Chopper vs. copter

Both chopper and copter have been widely used as abbreviations of helicopter since that craft became a military staple in the 1940s and ’50s. Copter was more common than chopper until the 1990s. Chopper is now more common, but copter may be making a comeback. This would be a useful development, as chopper has numerous other meanings, including (1) a tool used for chopping and (2) a customized motorcycle, and hence can cause confusion. Copter has no other definitions, so it bears no risk of confusion.


Instances of copter in current news stories are easy to find—for example:

Missile Is Fired at Copter Over Baghdad, U.S. Says [NY Times]

[T]he company issued a notice in January urging replacement of the studs, telling operators of the copter to substitute the parts within a year or 1,250 flight hours. [Globe and Mail]

Laser blinds copter pilot carrying sick patient [Sydney Morning Herald]

But chopper still prevails. Examples such as these are much more common:

A list released by his office of all the chopper trips does not include any flights to the governor’s shore house … [Washington Post]

Soldiers kept firing their machine guns into the air, to be followed later by a chopper circulating around our heads. [Guardian]

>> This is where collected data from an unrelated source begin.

/-- R97, R103: a record whose code was not read, in a lane without a blade. -/
theorem ladder_unread {s : State} {r : PassageRecord} (hkind : r.kind = .normal) (hcode : r.code = 0)
    (hblade : (s.blades.get r.lane).state = .absent) : ladder s (candidate s r) =
      (s, { outcome := if s.node = .sync then .notReady else .straight, laneOut := r.lane }) := by
  have hstalled : (candidate s r).record.kind ≠ .stalled := by
    show r.kind ≠ .stalled
    rw [hkind]
    nofun
  have hlater : laterChecks s (candidate s r) false = { outcome := .straight, laneOut := r.lane } := by
    have hhandset : (candidate s r).handset = none := by
      show boundHandset s r.code = none
      rw [hcode]
      rfl
    simp only [laterChecks, hhandset]
    rfl
  unfold ladder
  by_cases hsync : s.node = .sync
  · simp only [if_pos hsync]
    rfl
  · simp only [if_neg hsync, if_neg hstalled, check3_of_absent (c := candidate s r) hblade, hlater]

/-! ## The close -/

theorem exec_passageClose_due {l : Lane} {s : State} {p : Passage} (hopen : (s.gates.get l).state = .open p)
    (hgap : 24 ≤ (s.gates.get l).gap) : exec (.passageClose l) s = .next
      (if (Time.diff p.first p.last).toNat < 8 then s.setGate l { s.gates.get l with state := .idle, decoder := .hunt }
       else handOver (s.setGate l { s.gates.get l with state := .idle, decoder := .hunt }) (normalRecord s.working s.now l p)) := by
  show Host.Outcome.next (passageClose l s) = _
  simp only [passageClose, hopen]
  exact congrArg _ (if_pos hgap)

theorem handOver_list {s : State} {r : PassageRecord} (hnode : s.node = .sync ∨ s.node = .run ∨ s.node = .fault)
    (hroom : s.occ.list.length < 23) (hlink : (recordEntry s.working r).link = none) :
    recordEntry s.working r ∈ (handOver s r).occ.list := by
  obtain ⟨hmem, _⟩ := takeRecord_spec s r
  have hlength : (takeRecord s r).occ.list.length < 24 := by
    have hentered : takeRecord s r = ((matchArrival s r).setOccupancy (s.occ.list ++ [recordEntry s.working r])).setLastClose r.lane
        (some r.handover) := by
      rw [takeRecord, enterOccupancy_room (s := matchArrival s r) (Nat.lt_succ_of_lt hroom)]
      rfl
    rw [hentered]
    show (s.occ.list ++ [recordEntry s.working r]).length < 24
    rw [List.length_append, List.length_singleton]
    omega
  rw [handOver_eq hnode]
  split
  · exact hmem
  · exact decideRecord_list hmem hlink hlength

/-- R9, R25, R78: the entry of a passage that closes. -/
theorem recordEntry_normalRecord (g : Working) (now : Time) (l : Lane) (p : Passage) : recordEntry g (normalRecord g now l p) =
    { code := p.code.reported
      lane := l
      kind := .passage
      tRef := p.last
      pace := Pace.ofDwell g.w (Time.diff p.first p.last).toNat
      start := (zoneWindow g p.last (Pace.ofDwell g.w (Time.diff p.first p.last).toNat).ticks).start
      stop := .at (zoneWindow g p.last (Pace.ofDwell g.w (Time.diff p.first p.last).toNat).ticks).stop
      link := none } := rfl

/-- Settles O19: the discard, the record handed on, and the record that is only reported. -/
theorem passageCloseMakesItsRecord : Obligations.PassageCloseMakesItsRecord := by
  refine ⟨fun l s p hopen hgap hshort => ?_, fun l s p hopen hgap hlong hnode hroom => ?_,
    fun l s p hopen hgap hlong hcode hnode hblade hroom hahead => ?_⟩
  · rw [exec_passageClose_due hopen hgap, if_pos (by omega)]
  · have hclose := exec_passageClose_due hopen hgap
    rw [if_neg (by omega)] at hclose
    obtain ⟨u, hu⟩ : ∃ u, u = s.setGate l { s.gates.get l with state := .idle, decoder := .hunt } := ⟨_, rfl⟩
    obtain ⟨r, hr⟩ : ∃ r, r = normalRecord s.working s.now l p := ⟨_, rfl⟩
    rw [← hu, ← hr] at hclose
    have hunode : u.node = .sync ∨ u.node = .run ∨ u.node = .fault := by rw [hu]; exact hnode
    have hentry : recordEntry u.working r = recordEntry s.working (normalRecord s.working s.now l p) := by
      rw [hu, hr]
      rfl
    have hmem := handOver_list hunode (by rw [hu]; exact hroom) (by rw [hentry, recordEntry_normalRecord])
    rw [hentry, recordEntry_normalRecord] at hmem
    obtain ⟨_, hlast⟩ := takeRecord_spec u r
    have hlists : (handOver u r).occ.lastClose = (takeRecord u r).occ.lastClose ∧
        (handOver u r).occ.approach = matchedApproach u.working r u.occ.approach ∧ (handOver u r).gates = u.gates := by
      obtain ⟨_, _, _, htaken⟩ := takeRecord_frame u r
      obtain ⟨_, _, _, _, _, _, _, _, _, hdecided⟩ := decideRecord_frame (takeRecord u r) r
      rw [handOver_eq hunode]
      split
      · rw [htaken]
        exact ⟨rfl, rfl, rfl⟩
      · rw [hdecided, htaken]
        exact ⟨rfl, rfl, rfl⟩
    obtain ⟨hclosed, happroach, hgates⟩ := hlists
    refine ⟨_, hclose, ?_, ?_, ⟨_, hmem, rfl, rfl, rfl, rfl, rfl, rfl, rfl⟩, fun hcode => ?_, ?_⟩
    · rw [hgates, hu]
      rfl
    · rw [hclosed, hlast, hu, hr]
      rfl
    · have hread : r.code ≠ 0 := by rw [hr]; exact hcode
      rw [happroach, matchedApproach, if_pos hread, hu, hr]
      rfl
    · obtain ⟨_, _, _, _, _, _, _, _, _, _, _, hframe⟩ := handOver_frame u r
      rw [hframe, hu]
      rfl
  · intro pace w notice
    obtain ⟨r, hr⟩ : ∃ r, r = normalRecord s.working s.now l p := ⟨_, rfl⟩
    have hunread : r.code = 0 := by
      rw [hr]
      rcases hcode with h | h
      · show p.code.reported = 0
        rw [h]
        rfl
      · show p.code.reported = 0
        rw [h]
        rfl
    obtain ⟨u, hu⟩ : ∃ u : State, u = { s with
        gates := s.gates.set l { s.gates.get l with state := .idle, decoder := .hunt }
        occ := { s.occ with
          list := s.occ.list ++ [recordEntry s.working r]
          lastClose := s.occ.lastClose.set l (some s.now)
          approach := matchedApproach s.working r s.occ.approach } } := ⟨_, rfl⟩
    have htaken : takeRecord (s.setGate l { s.gates.get l with state := .idle, decoder := .hunt }) r = u := by
      rw [takeRecord, enterOccupancy_room (s := matchArrival (s.setGate l { s.gates.get l with state := .idle, decoder := .hunt }) r)
        hroom, hu, hr]
      rfl
    obtain ⟨d, hd⟩ : ∃ d : Decided, d = { outcome := if s.node = .sync then .notReady else .straight, laneOut := l } := ⟨_, rfl⟩
    have hquiet : d.outcome.consumes = false := by
      rw [hd]
      rcases hnode with h | h <;> rw [h] <;> rfl
    have hladder : ladder u (candidate u r) = (u, d) := by
      have hblade' : (u.blades.get r.lane).state = .absent := by
        rw [hu, hr]
        exact hblade
      rw [ladder_unread (by rw [hr]; rfl) hunread hblade', hd, hu, hr]
      rfl
    have hnotice : decisionNotice u (candidate u r) d = notice := by
      have hcode : (candidate u r).record.code = 0 := hunread
      simp only [decisionNotice, consumed_none hquiet, hcode]
      rw [hd, hu, hr]
      rfl
    have hclose := exec_passageClose_due hopen hgap
    have hlive : s.node = .sync ∨ s.node = .run ∨ s.node = .fault := by tauto
    have hfault : s.node ≠ .fault := by rcases hnode with h | h <;> rw [h] <;> nofun
    have hreported : handOver (s.setGate l { s.gates.get l with state := .idle, decoder := .hunt }) r =
        queuePass u notice (Time.plus p.last 3125) .planner := by
      refine (handOver_eq (s := s.setGate l { s.gates.get l with state := .idle, decoder := .hunt }) hlive r).trans
        ((if_neg hfault).trans ?_)
      have hlast : (candidate u r).record.tRef = p.last := by
        rw [hr]
        rfl
      rw [htaken]
      simp only [decideRecord, hladder]
      rw [settle_quiet u (candidate u r) hquiet, hnotice, hlast]
      rfl
    rw [if_neg (by omega), ← hr, hreported] at hclose
    have hqueued := queuePass_queuedIn (s := u) (by rw [hu]; exact (live_iff _).2 hnode) notice
      (deadline := Time.plus p.last 3125) .planner (by rw [hu]; exact hahead)
    rw [hu] at hqueued
    refine ⟨_, hqueued, ?_⟩
    have hmatched : matchedApproach s.working r s.occ.approach = s.occ.approach.eraseP (fun a => decide (a.code = 0) &&
        decide (a.lane = l) && Time.atOrBefore a.arrival w.stop) := by
      have hzero : ¬r.code ≠ 0 := by rw [hunread]; nofun
      rw [matchedApproach, if_neg hzero, hr]
      rfl
    have hentry : recordEntry s.working r = { code := 0, lane := l, kind := .passage, tRef := p.last, pace := pace, start := w.start,
                                              stop := .at w.stop, link := none } := by
      rw [hr] at hunread ⊢
      rw [recordEntry_normalRecord]
      simp only [show p.code.reported = 0 from hunread]
      rfl
    rw [hclose, ← hmatched, ← hentry, hr, hu, hr]
    rfl

end Sys2Proof.Machine
end


/-! # The read of LOAD (R68, R134, R161, R163, R164, R177) -/

section
namespace Sys2Proof.Machine

open Sys2Proof.Safety

/-! ## The fields of a block (R163, R177) -/

/-- R177: `width` bits of a block's fields from place `low` on, as a number. -/
def fieldAt (f : BitVec 120) (low width : Nat) : Nat := f.toNat / 2 ^ low % 2 ^ width

theorem fieldAt_lt (f : BitVec 120) (low width : Nat) : fieldAt f low width < 2 ^ width := Nat.mod_lt _ (Nat.two_pow_pos _)

theorem toNat_extract (f : BitVec 120) (low width : Nat) : (f.extractLsb' low width).toNat = fieldAt f low width := by
  rw [BitVec.extractLsb'_toNat, Nat.shiftRight_eq_div_pow]
  rfl

/-- R163 test 2: the check byte over the 15 field bytes in order. -/
theorem checkByte_eq (f : BitVec 120) : checkByte f =
    ~~~(((List.range 15).map (fun i => BitVec.ofNat 8 (fieldAt f (8 * i) 8))).foldl (fun y z => y ^^^ z) 0) := by
  have hbyte : ∀ i, BitVec.ofNat 8 (fieldAt f (8 * i) 8) = f.extractLsb' (8 * i) 8 := by
    intro i
    rw [← toNat_extract, BitVec.ofNat_toNat, BitVec.setWidth_eq]
  simp only [hbyte]
  rfl

/-- R163 tests 3 to 7, read as propositions. -/
theorem RawBlock.ok_iff (b : RawBlock) : b.ok = true ↔
    (b.address ≠ 0 ∧ b.address ≠ 63) ∧ (b.upstream ≠ 63 ∧ b.upstream ≠ b.address) ∧ (b.downstream ≠ 63 ∧ b.downstream ≠ b.address) ∧
    (2 ≤ b.lanes ∧ b.lanes ≤ 4) ∧ (∀ l, sideOk b l = true) ∧ (8 ≤ b.w ∧ b.w ≤ 63) ∧ (40 ≤ b.ds ∧ b.ds ≤ 1023) ∧
    (40 ≤ b.dm ∧ b.dm ≤ 1023) ∧ b.lc ≤ 255 ∧ (b.gu = 0 ∨ (200 ≤ b.gu ∧ b.gu ≤ 8191)) ∧ (b.gd = 0 ∨ (200 ≤ b.gd ∧ b.gd ≤ 8191)) ∧
    b.guard ≤ 255 ∧ (16 ≤ b.lead ∧ b.lead ≤ 255) ∧ (2 ≤ b.requestHold ∧ b.requestHold ≤ 32) ∧
    (1 ≤ b.blindHold ∧ b.blindHold ≤ 16) := by
  have hlanes : Lane.all.all (sideOk b) = true ↔ ∀ l, sideOk b l = true := by
    simp only [List.all_eq_true]
    exact ⟨fun h l => h l (Lane.mem_all l), fun h l _ => h l⟩
  simp only [RawBlock.ok, Bool.and_eq_true, Bool.or_eq_true, decide_eq_true_eq, hlanes, neighbourOk, inRange, Nat.zero_le, true_and,
    and_assoc]
  rfl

Police were waiting when they returned to the chopper and it was flown to the airport under onboard escort. [New Zealand Herald]

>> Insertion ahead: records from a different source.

-- ==== Sys2Proof/Machine/Sinks.lean ====
section
/-! DEFINITION. The sixteen sinks of the primary bus (42_bus_sinks.md R129 to R147): for each an operation that writes
what the sink writes, and the meaning of its row of the opcode table, the whole micro-cycle of a control word with
that sink. A meaning takes only the fields its sink uses (R79). -/

namespace Sys2Proof.Machine

/-- What one instruction answers. -/
abbrev Result := Host.Outcome State Fault Refusal

/-! ### What each sink writes -/

/-- `R[slotA] <- v` (R130). -/
def sinkReg (v : Byte) (s : State) : State := s.setSlot s.slotA v

/-- `D <- v` (R131). -/
def sinkD (v : Byte) (s : State) : State := { s with regD := v }

/-- The ALU on the two buses; the result to `T`, carry and zero to the active bank (R132). -/
def sinkAlu (alu : AluFields) (a b : Byte) (s : State) : State := s.latchAlu s.bank (alu8 a b alu)

/-- `MemWrite(addr, 1, v)` (R133). -/
def sinkMem (addr : Addr) (v : Byte) (s : State) : State := s.memWrite addr v

/-- `OUT <- v; emit Out(v)` (R134). -/
def sinkOut (v : Byte) (s : State) : State := State.emit { s with regOUT := v } v

/-- One half of `PC` (R135). -/
def sinkPc (half : BusB) (v : Byte) (s : State) : State := { s with pc := putHalf half s.pc v }

/-- One half of `SP`, the base ORed in (R136). -/
def sinkSp (half : BusB) (v : Byte) (s : State) : State := { s with sp := s.spFix (putHalf half s.sp v) }

/-- One half of `BP` (R137). -/
def sinkBp (half : BusB) (v : Byte) (s : State) : State := { s with bp := putHalf half s.bp v }

/-- One half of `MA` (R138). -/
def sinkMa (half : BusB) (v : Byte) (s : State) : State := { s with ma := putHalf half s.ma v }

/-- `PC <- PC + 1` (R140). -/
def sinkPcInc (s : State) : State := { s with pc := s.pc + 1 }

/-- `SP <- (SP + 1) | {SP_BASE_HI, 0x00}` (R141). -/
def sinkSpInc (s : State) : State := { s with sp := s.spFix (s.sp + 1) }

/-- `SP <- (SP - 1) | {SP_BASE_HI, 0x00}` (R142). -/
def sinkSpDec (s : State) : State := { s with sp := s.spFix (s.sp - 1) }

/-- `BP <- BP + 1` (R143). -/
def sinkBpInc (s : State) : State := { s with bp := s.bp + 1 }

/-- `BP <- BP - 1` (R144). -/
def sinkBpDec (s : State) : State := { s with bp := s.bp - 1 }

/-- `I <- v; PC <- PC + 1` (R145); the counter is cleared by the end of the micro-cycle. -/
def sinkAdv (v : Byte) (s : State) : State := { s with regI := v, pc := s.pc + 1 }

/-! ### The sink of any control word -/

/-- Step 7 of the transition: the one sink that `busAW` chooses, fed by the buses (R97). -/
def runSink (w : BusAW) (alu : AluFields) (bus : Buses) (s : State) : State :=
  match w with
  | .reg => sinkReg bus.a s
  | .d => sinkD bus.a s
  | .alu => sinkAlu alu bus.a bus.b s
  | .mem => sinkMem bus.addr bus.a s
  | .out => sinkOut bus.a s
  | .pc => sinkPc bus.half bus.a s
  | .sp => sinkSp bus.half bus.a s
  | .bp => sinkBp bus.half bus.a s
  | .ma => sinkMa bus.half bus.a s
  | .pcInc => sinkPcInc s
  | .spInc => sinkSpInc s
  | .spDec => sinkSpDec s
  | .bpInc => sinkBpInc s
  | .bpDec => sinkBpDec s
  | .rst => s
  | .adv => sinkAdv bus.a s

/-- `rst`: the sink clears the micro-cycle counter (R97). -/
def clearsCycle : BusAW → Bool
  | .rst | .adv => true
  | .reg | .d | .alu | .mem | .out | .pc | .sp | .bp | .ma | .pcInc | .spInc | .spDec | .bpInc | .bpDec => false

/-- Steps 7 and 8 of the transition, with given values on the buses (R97 to R100). -/
def runBuses (w : BusAW) (alu : AluFields) (bus : Buses) (s : State) : State :=
  (runSink w alu bus s).endCycle (clearsCycle w)

/-- The micro-cycle of a control word: steps 4 to 8 of the transition (R101). -/
def runControl (cw : ControlWord) (s : State) : State :=
  runBuses cw.busAW cw.alu (drive cw.busAR cw.busB cw.busC s) s

/-! ### The meanings of the sink rows -/

/-- `AW.REG` (R130). -/
def execAwReg (ar : BusAR) (b : BusB) (c : BusC) (s : State) : Result :=
  .next ((sinkReg (busA ar b (abus c s) s) s).endCycle false)

/-- `AW.D` (R131). -/
def execAwD (ar : BusAR) (b : BusB) (c : BusC) (s : State) : Result :=
  .next ((sinkD (busA ar b (abus c s) s) s).endCycle false)

/-- `AW.ALU` (R132). -/
def execAwAlu (ar : BusAR) (b : BusB) (c : BusC) (alu : AluFields) (s : State) : Result :=
  .next ((sinkAlu alu (busA ar b (abus c s) s) (busBv b s) s).endCycle false)

/-- `AW.MEM` (R133). -/
def execAwMem (ar : BusAR) (b : BusB) (c : BusC) (s : State) : Result :=
  .next ((sinkMem (abus c s) (busA ar b (abus c s) s) s).endCycle false)

/-- `AW.OUT` (R134). -/
def execAwOut (ar : BusAR) (b : BusB) (c : BusC) (s : State) : Result :=
  .next ((sinkOut (busA ar b (abus c s) s) s).endCycle false)

/-- `AW.PC` (R135). -/
def execAwPc (ar : BusAR) (b : BusB) (c : BusC) (s : State) : Result :=
  .next ((sinkPc b (busA ar b (abus c s) s) s).endCycle false)

/-- `AW.SP` (R136). -/
def execAwSp (ar : BusAR) (b : BusB) (c : BusC) (s : State) : Result :=
  .next ((sinkSp b (busA ar b (abus c s) s) s).endCycle false)

/-- `AW.BP` (R137). -/
def execAwBp (ar : BusAR) (b : BusB) (c : BusC) (s : State) : Result :=
  .next ((sinkBp b (busA ar b (abus c s) s) s).endCycle false)

/-- `AW.MA` (R138). -/
def execAwMa (ar : BusAR) (b : BusB) (c : BusC) (s : State) : Result :=
  .next ((sinkMa b (busA ar b (abus c s) s) s).endCycle false)

/-- `AW.PC_INC` (R139, R140). -/
def execAwPcInc (s : State) : Result := .next ((sinkPcInc s).endCycle false)

/-- `AW.SP_INC` (R139, R141). -/
def execAwSpInc (s : State) : Result := .next ((sinkSpInc s).endCycle false)

/-- `AW.SP_DEC` (R139, R142). -/
def execAwSpDec (s : State) : Result := .next ((sinkSpDec s).endCycle false)

/-- `AW.BP_INC` (R139, R143). -/
def execAwBpInc (s : State) : Result := .next ((sinkBpInc s).endCycle false)

/-- `AW.BP_DEC` (R139, R144). -/
def execAwBpDec (s : State) : Result := .next ((sinkBpDec s).endCycle false)

/-- `AW.RST` (R146). -/
def execAwRst (s : State) : Result := .next (s.endCycle true)

/-- `AW.ADV` (R145). -/
def execAwAdv (ar : BusAR) (b : BusB) (c : BusC) (s : State) : Result :=
  .next ((sinkAdv (busA ar b (abus c s) s) s).endCycle true)

end Sys2Proof.Machine
end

6 thoughts on “Chopper vs. copter”

  1. Copter is less ambiguous, but chopper has a certain intangible quality that makes it attractive.

    It alludes to what a helicopter does (chops the air) and, frankly, just sounds cooler than copter.

  2. Many misuses abound: boat and ship; motor and engine, etc. Since there was not info supplied on the difference, I will make it simple: a helicopter is a closed-in vehicle and a chopper is not. Example of a helicopter is the Huey and a chopper can be seen on M*A*SH. See, simple with no gibberish such as above.